To fully understand this message, the reader needs knowledge of several domains:

  1. Linux IOMMU architecture: Understanding what IOMMU groups are, how DMA-FQ vs identity modes differ, and how the sysfs interface exposes per-group domain types. The DMA-FQ type indicates DMA with a flush queue — the standard translation mode where the IOMMU translates all DMA addresses. identity mode bypasses translation, effectively making the device direct-mapped.
  2. PCIe topology and device addressing: The PCI bus:device:function notation (0000:01:00.0 means bus 0, device 1, function 0 on domain 0) and how IOMMU groups map to physical PCIe hierarchy.
  3. NVIDIA GPU driver model: How the nvidia driver binds to PCI devices, how nvidia-persistenced manages GPU state, and the relationship between driver binding and GPU initialization.
  4. SEV-SNP and AMD IOMMU requirements: Understanding that SEV-SNP (Secure Encrypted Virtualization - Secure Nested Paging) requires amd_iommu=on in full translation mode, and why iommu=pt (passthrough) is incompatible.
  5. NCCL and GPU P2P DMA: How NCCL uses GPU direct P2P transfers for all-reduce operations, and why IOMMU translation breaks this path.

Output Knowledge Created

This message produces several concrete pieces of knowledge:

  1. Complete IOMMU group-to-GPU mapping: Groups 42, 61, 28, 10 → nvidia GPUs on NUMA 0; groups 101, 117, 90, 72 → vfio-pci GPUs on NUMA 1. All currently in DMA-FQ mode.
  2. Kernel version confirmation: 6.14.11 supports per-group identity domains (feature since 5.11).
  3. Boot configuration snapshot: The kernel cmdline includes amd_iommu=on, mem_encrypt=on, kvm_amd.sev=1 — all required for SEV-SNP and none of which will be changed.
  4. Baseline IOMMU fault pattern: The dmesg output shows ongoing IO_PAGE_FAULTs with GPU BAR addresses, confirming the P2P DMA problem is active.
  5. Confirmation of clean group isolation: Each GPU is in its own IOMMU group with no other PCI functions (audio devices, USB controllers, etc.) sharing the group. This means switching a group to identity mode affects only that single GPU.

Why This Message Matters

In the broader narrative of the coding session, message [msg 6248] is the pivot point. The previous ~40 segments of work had established the environment, resolved countless build issues, deployed models, and diagnosed the P2P problem. The research task in [msg 6247] had identified a potential solution. But between theory and practice lies the messy reality of a running production system with multiple tenants, live VMs, and expensive hardware that cannot be rebooted casually.

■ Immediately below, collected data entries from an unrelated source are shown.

-- ==== Sys2Proof/Machine/Host.lean ====
section
/-! DEFINITION. The BAR2 aperture, host slots, patrol and line repair (R149, R157, R162 to R166, R390, R396, R401). -/

namespace Sys2Proof.Machine

/-! ## Which slots of the present bead are open -/

/-- The slot of the present bead, if one starts in it. -/
def slotNow (s : State) : Option Nat := slotAt s.rotLen s.beadInRot

/-- The channel's slot start of the present bead has been taken. -/
def slotTaken (s : State) (ch : Nat) : Bool := decide ((s.chan ch).taken = some s.bead)

def takeSlot (ch : Nat) (s : State) : State := s.modChan (fun x => { x with taken := some s.bead }) ch

/-- A slot start that is neither a host slot nor a Cast slot and that no admitted Strand owns (R401). -/
def freeStart (s : State) (ch : Nat) : Bool :=
  match slotNow s with
  | some k => !isHostSlot s k && !isCastSlot s ch k && decide (s.owner (unitNo .channel ch) = 0) && !slotTaken s ch
  | none => false

/-- The channel has scrub lines to write (R401). -/
def scrubWants (s : State) (ch : Nat) : Bool :=
  s.ctxs.any fun c => match c.scrub with | some r => r.keyLoaded && r.lines.any fun l => l.1 = ch | none => false

/-- A start that a host access may take: a host slot, or with H = 0 a free start that no scrub write wants (R162). -/
def hostStart (s : State) (ch : Nat) : Bool :=
  if hostSlots s = 0 then freeStart s ch && !scrubWants s ch
  else
    match slotNow s with
    | some k => isHostSlot s k && !slotTaken s ch
    | none => false

/-! ## Windows (R162) -/

/-- The segment address of a window offset. -/
def windowSeg (s : State) (n x : Nat) : Nat × Nat :=
  let a := s.bezel.apertures.getD n ⟨false, 0, 0⟩
  (a.seg, a.win * 2 ^ 32 + x)

/-- Window n is open, and has the session its mode asks for. -/
def windowOpen (s : State) (n : Nat) : Bool :=
  (s.bezel.apertures.getD n ⟨false, 0, 0⟩).open_ && s.running n &&
    match (s.ctx n).record with
    | some r => !r.apertureSession || (s.ctx n).sec.session.isSome
    | none => false

/-- The window is in session mode. -/
def windowSession (s : State) (n : Nat) : Option Session :=
  match (s.ctx n).record with
  | some r => if r.apertureSession then (s.ctx n).sec.session else none
  | none => none

/-- The line that a window offset lies in. -/
def windowLine (s : State) (n x : Nat) (wr : Bool) : Option (Nat × Nat) :=
  let a := windowSeg s n x
  match translate s n a.1 a.2 wr with
  | some (0, off) => some (lineOf off)
  | _ => none

/-- A window access cut at line boundaries: offset and length. -/
def linePieces : Nat → Nat → Nat → List (Nat × Nat)
  | 0, _, _ => []
  | f + 1, o, n =>
    if n = 0 then []
    else
      let k := min n (1024 - o % 1024)
      (o, k) :: linePieces f (o + k) (n - k)

/-- Every line of the access translates. -/
def windowOk (s : State) (n x len : Nat) (wr : Bool) : Bool :=
  windowOpen s n && (linePieces (len / 1024 + 2) x len).all fun p => (windowLine s n p.1 wr).isSome

/-- HOST_APERTURE (Table 16-14). -/
def apertureEvent (n x : Nat) (s : State) : State := raise evHostAperture (BitVec.ofNat 8 n :: leBytes 5 x) s

/-! ## Sealed loads (R396) -/

/-- The write falls in the range of a sealed load. -/
def sealedHit (s : State) (n x len : Nat) : Option SealedLoad :=
  match (s.ctx n).sec.load with
  | some l => if x < l.target + l.bodyBytes ∧ l.target < x + len then some l else none
  | none => none

/-- The measurement that a load of a kind gives (R396). -/
def setMeasure (kind : Nat) (m : Bytes) (x : Sec) : Sec := if kind = 1 then { x with mWeights := m } else { x with mCharms := m }

/-- The load ends with PACKAGE_FAIL; the content key is destroyed and the measurement is zero. -/
def loadFails (n : CtxNo) (s : State) : State :=
  raiseAt evPackageFail (some n) 0xFFFF 0xFFFF false false [5]
    (s.modSec (fun x => { (match x.load with | some l => setMeasure l.kind (zeros 32) x | none => x) with load := none }) n)

/-- The plain line of a write in the sealed range; none where the write is not the next whole line. -/
def sealedLine (l : SealedLoad) (x : Nat) (data : Bytes) : Option Bytes :=
  if x = l.target + 1024 * l.next ∧ data.length = 1024 then some (xts false l.key1 l.key2 l.next data) else none

/-- Every line has been performed: the digest decides (R396). -/
def loadComplete (n : CtxNo) (s : State) : State :=
  match (s.ctx n).sec.load with
  | none => s
  | some l =>
    let waits := s.bezel.queue.any fun q => match q.2 with
      | .write w o _ _ _ _ => decide (w = n ∧ l.target ≤ o ∧ o < l.target + l.bodyBytes)
      | _ => false
    if l.next * 1024 = l.bodyBytes ∧ waits = false then
      if sm3 l.plain = l.setDigest then
        s.modSec (fun x => { setMeasure l.kind l.setDigest x with load := none }) n
      else loadFails n s
    else s

/-! ## Arrival -/

/-- A plain write to one line waits for its slot; the lead relays it (R325). -/
def queueWrite (n x : Nat) (plain : Bytes) (notBefore : Nat) (s : State) : State :=
  match windowLine s n x true with
  | none => s
  | some (ch, _) =>
    s.modBezel fun b => { b with queue := b.queue ++ [(ch, .write n x plain b.posted none notBefore)], posted := b.posted + 1 }

/-- A write accepted into its window. -/
def acceptWrite (n x : Nat) (plain : Bytes) (s : State) : State :=
  let s := if relays s then
      sendItem 1 n (leBytes 8 (s.bead + 16) ++ [0x42, 9, 0, 0] ++ leBytes 8 (n * 2 ^ 32 + x) ++ plain) s
    else s
  queueWrite n x plain (latchBead s) s

/-- A host write that arrives (R162, R163, R390, R396, R438, R452). -/
def hostWriteArrives (off : Nat) (data : Bytes) (poisoned : Bool) (s : State) : State :=
  let n := off / 2 ^ 32
  let x := off % 2 ^ 32
  if s.ports.linkUp = false then s
  else if poisoned then s.emit .aerUncorrectable
  else if s.startup.ready = false ∨ data = [] then s
  else if s.follows ∨ 2 ^ 32 < x + data.length ∨ 16 ≤ n ∨ windowOk s n x data.length true = false then apertureEvent n x s
  else if s.cast.replay then s
  else
    match sealedHit s n x data.length with
    | some l =>
      match sealedLine l x data with
      | some plain =>
        acceptWrite n x plain
          (s.modSec (fun y => { y with load := some { l with next := l.next + 1, plain := l.plain ++ plain } }) n)
      | none => loadFails n s
    | none =>
      match windowSession s n with
      | some k =>
        if x % 1024 = 0 ∧ data.length % 1024 = 0 then
          (chunks 1024 data).zipIdx.foldl (fun t p =>
            acceptWrite n (x + 1024 * p.2) (xts false k.hmEnc k.mhEnc (x + 1024 * p.2) p.1) t) s
        else apertureEvent n x s
      | none =>
        (linePieces (data.length / 1024 + 2) x data.length).foldl (fun t p =>
          acceptWrite n p.1 (slice data (p.1 - x) p.2) t) s

/-- A read that completes with all ones. -/
def onesRead (off len : Nat) (s : State) : State := s.emit (.hostReadDone off (List.replicate len 0xFF))

/-- A host read that arrives: each of its lines waits for a slot. -/
def hostReadArrives (off len : Nat) (s : State) : State :=
  let n := off / 2 ^ 32
  let x := off % 2 ^ 32
  let fit := match windowSession s n with
    | some _ => decide (x % 1024 = 0 ∧ len % 1024 = 0)
    | none => true
  if s.ports.linkUp = false then s
  else if s.startup.ready = false then onesRead off len s
  else if s.follows ∨ 2 ^ 32 < x + len ∨ 16 ≤ n ∨ windowOk s n x len false = false ∨ fit = false then
    apertureEvent n x (onesRead off len s)
  else
    (linePieces (len / 1024 + 2) x len).foldl (fun t p =>
      match windowLine t n p.1 false with
      | some (ch, _) =>
        t.modBezel fun b => { b with queue := b.queue ++ [(ch, .read n p.1 p.2 b.posted)], posted := b.posted + 1 }
      | none => t) s

/-! ## Host slots -/

/-- The access may be performed now: reads wait for every earlier write (R162). -/
def accessReady (s : State) (q : Nat × HostAccess) : Bool :=
  match q.2 with
  | .write _ _ _ _ _ nb => decide (nb ≤ s.bead)
  | .read _ _ _ p => !(s.bezel.queue.any fun r => match r.2 with | .write _ _ _ p' _ _ => decide (p' < p) | _ => false)

/-- A write, in the queue of accesses. -/
def isWrite (q : Nat × HostAccess) : Bool := match q.2 with | .write .. => true | .read .. => false

/-- The channel's next access: its oldest write, whose slot both members of a pair use (R163); where that must still wait or
none is queued, its oldest read. -/
def nextAccess (s : State) (ch : Nat) : Option (Nat × HostAccess) :=
  let on := s.bezel.queue.filter fun q => decide (q.1 = ch)
  match (on.find? isWrite).filter (accessReady s) with
  | some q => some q
  | none => (on.find? fun q => !isWrite q).filter (accessReady s)

/-- The request line of the channel, if an on-request Signet waits for one. -/
def nextRequest (s : State) (ch : Nat) : Option SigRequest :=
  match s.signets.req with
  | some r =>
    if r.left = 0 ∨ r.inputs.isEmpty then none
    else
      match requestLine s r with
      | some (k, _) => if k = ch then some r else none
      | none => some r
  | none => none

/-- The host claims the channel's start (R157). -/
def hostClaims (s : State) (ch : Nat) : Bool := (nextAccess s ch).isSome || (nextRequest s ch).isSome

def dropAccess (q : Nat × HostAccess) (s : State) : State := s.modBezel fun b => { b with queue := b.queue.erase q }

/-- A write performed in its slot: the line is there, and the input latched, 18 beads later (R163). -/
def performWrite (n x : Nat) (data : Bytes) (line : Bytes) (ch u seq : Nat) (s : State) : State :=
  let e := sealLine s n ch u line
  let s := if stopped s ch then
      let a := windowSeg s n x
      lineUe 18 0xB000 n a.1 a.2 ch u s
    else s
  s.later 18 0xB000 n (.hostWrite n x data (if stopped s ch then [] else [(ch, u, e.1, e.2)]) seq)

/-- The newest host write of a line that is performed and not yet visible. -/
def postedLine (s : State) (ch u : Nat) : Option (Bytes × Bytes) :=
  s.effects.findSome? fun e =>
    match e.kind with
    | .hostWrite _ _ _ ls _ => (ls.find? fun l => decide (l.1 = ch ∧ l.2.1 = u)).map (·.2.2)
    | _ => none

/-- A line as a host slot reads it: host writes performed in earlier slots are in it (R162, R163). -/
def readPosted (n ch u : Nat) (s : State) : Bytes × Bool × State :=
  match postedLine s ch u with
  | some l =>
    let x := readLine n ch u (putLine ch u l.1 l.2 s)
    (x.1, x.2.1, { x.2.2 with lp4x := s.lp4x, lp4xCheck := s.lp4xCheck })
  | none => readLine n ch u s

/-- The line as a host read delivers it. -/
def performRead (n x len ch u : Nat) (s : State) : State :=
  let (bs, ue, s) := readPosted n ch u s
  let a := windowSeg s n x
  let s := if ue then lineUe 18 0xB000 n a.1 a.2 ch u s else s
  let out := match windowSession s n with
    | some k => xts true k.hmEnc k.mhEnc (x / 1024 * 1024) bs
    | none => bs
  s.emit (.hostReadDone (n * 2 ^ 32 + x) (slice out (x % 1024) len))

/-- A host access performed in its slot. -/
def performAccess (ch : Nat) (q : Nat × HostAccess) (s : State) : State :=
  let s := takeSlot ch (dropAccess q s)
  match q.2 with
  | .write n x data seq back _ =>
    match if windowOpen s n then windowLine s n x true else none with
    | none => apertureEvent n x s
    | some (k, u) =>
      if k ≠ ch then apertureEvent n x s
      else if data.length = 1024 then loadComplete n (performWrite n x data data ch u seq s)
      else
        match back with
        | some old => performWrite n x data (overlay old (x % 1024) data) ch u seq s
        | none =>
          let (bs, ue, s) := readPosted n ch u s
          let a := windowSeg s n x
          let s := if ue then lineUe 18 0xB000 n a.1 a.2 ch u s else s
          s.modBezel fun b => { b with queue := (ch, .write n x data seq (some bs) s.bead) :: b.queue }
  | .read n x len _ =>
    match if windowOpen s n then windowLine s n x false else none with
    | none => apertureEvent n x (onesRead (n * 2 ^ 32 + x) len s)
    | some (k, u) => if k = ch then performRead n x len ch u s else s

/-- HOST_SLOT_ACCESS. -/
def hostSlotAccess (ch : Nat) (s : State) : State :=
  if hostStart s ch then
    match nextAccess s ch with
    | some q => performAccess ch q s
    | none =>
      match nextRequest s ch with
      | some r => requestRead ch r (takeSlot ch s)
      | none => s
  else s

/-- A host write that takes effect as a latched input at its visibility bead (R163, R309). -/
def applyHostWrite (n x : Nat) (data : Bytes) (lines : List (Nat × Nat × Bytes × Bytes)) (slotBead sub : Nat) (s : State) : State :=
  let s := lines.foldl (fun t l => putLine l.1 l.2.1 l.2.2.1 l.2.2.2 (keepOld l.1 l.2.1 t)) s
  let p := leBytes 8 (n * 2 ^ 32 + x) ++ data
  let s := if (s.ctx n).castOn then castPut 0x42 9 n 0 slotBead sub (s.periodAt slotBead) p s else s
  assign n false 0x42 p s

/-! ## Patrol and repair (R157, R164, R166) -/

/-- Usable lines of a channel. -/
def channelLines : Nat := 15728640

/-- A start that patrol may take now, on a channel of the grade. -/
def patrolStart (s : State) (ch : Nat) : Bool := decide (ch < channelCount s.grade) && hostStart s ch && !hostClaims s ch

/-- PATROL: a corrected line is written, or the next line is read. -/
def patrol (ch : Nat) (s : State) : State :=
  if s.bezel.patrolEn ∧ patrolStart s ch then
    let s := (takeSlot ch s).modChan (fun x => { x with patrolled := true }) ch
    match (s.chan ch).patrolFix with
    | some u =>
      let (pay, _, _) := checkLine s ch u
      let s := s.modChan (fun x => { x with patrolFix := none }) ch
      if stopped s ch then channelUe ch u s else putLine ch u pay (lineCheck pay) s
    | none =>
      let u := (s.chan ch).patrolAt
      let (_, fixed, ue) := checkLine s ch u
      let bad := ue || stopped s ch
      let s := s.modChan (fun x =>
        { x with patrolAt := if u + 1 < channelLines then u + 1 else 0, ce := if fixed && !bad then noteBead s.bead x.ce else x.ce,
                 patrolFix := if fixed && !bad then some u else none }) ch
      if bad then channelUe ch u s else s
  else s

/-- PATROL_STARVED: no slot for 2^20 rotations. -/
def patrolStarves (ch : Nat) (s : State) : State :=
  if s.bezel.patrolEn ∧ ch < channelCount s.grade ∧ 2 ^ 20 ≤ (s.chan ch).noPatrol then s.modChan (fun x => { x with patrolStarved := true }) ch else s

/-- UE_LINE_REPAIR: in a pair the line is written with the partner's contents; unpaired it stays as it is (R166). -/
def repairLine (ch : Nat) (plain : Bytes) (s : State) : State :=
  match (s.chan ch).repair with
  | [] => s
  | u :: r =>
    if patrolStart s ch then
      let s := (takeSlot ch s).modChan (fun x => { x with repair := r }) ch
      match holderOf s ch u with
      | some (c, _, _) => if s.pair.regs.state = .lockstep then storeLine c ch u plain s else s
      | none => s
    else s

/-! ## The commands -/

def execApertureWrite (offset : Nat) (data : Bytes) (poisoned : Bool) (s : State) : Host.Outcome State Fault Refusal :=
  ok (hostWriteArrives offset data poisoned s)

def execApertureRead (offset : Nat) (len : Nat) (s : State) : Host.Outcome State Fault Refusal := ok (hostReadArrives offset len s)
def execHostSlotAccess (ch : Nat) (s : State) : Host.Outcome State Fault Refusal := ok (hostSlotAccess ch s)
def execPatrol (ch : Nat) (s : State) : Host.Outcome State Fault Refusal := ok (patrol ch s)
def execPatrolStarved (ch : Nat) (s : State) : Host.Outcome State Fault Refusal := ok (patrolStarves ch s)
def execUeLineRepair (ch : Nat) (plain : Bytes) (s : State) : Host.Outcome State Fault Refusal := ok (repairLine ch plain s)

end Sys2Proof.Machine
end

This message is where the assistant bridges that gap. It doesn't assume the IOMMU group numbers — it reads them from the live system. It doesn't assume the kernel supports the feature — it checks the version. It doesn't assume the fault pattern is what was previously reported — it reads the latest dmesg output. Every assumption is validated against the current state of the system before any change is made.

The three bash commands in this message are, in essence, a pre-flight checklist. They answer three questions: Where are we? What kernel are we running? What does the current fault landscape look like? With these answers, the assistant can proceed to the next step — actually unbinding the GPUs, setting identity domains, and rebinding — with confidence that the target is correctly identified and the approach is viable.

For anyone working with complex multi-GPU systems, IOMMU configuration, or production infrastructure, this message exemplifies the right approach to risky system changes: measure first, cut second. The reconnaissance is not optional — it is the foundation on which every subsequent decision rests.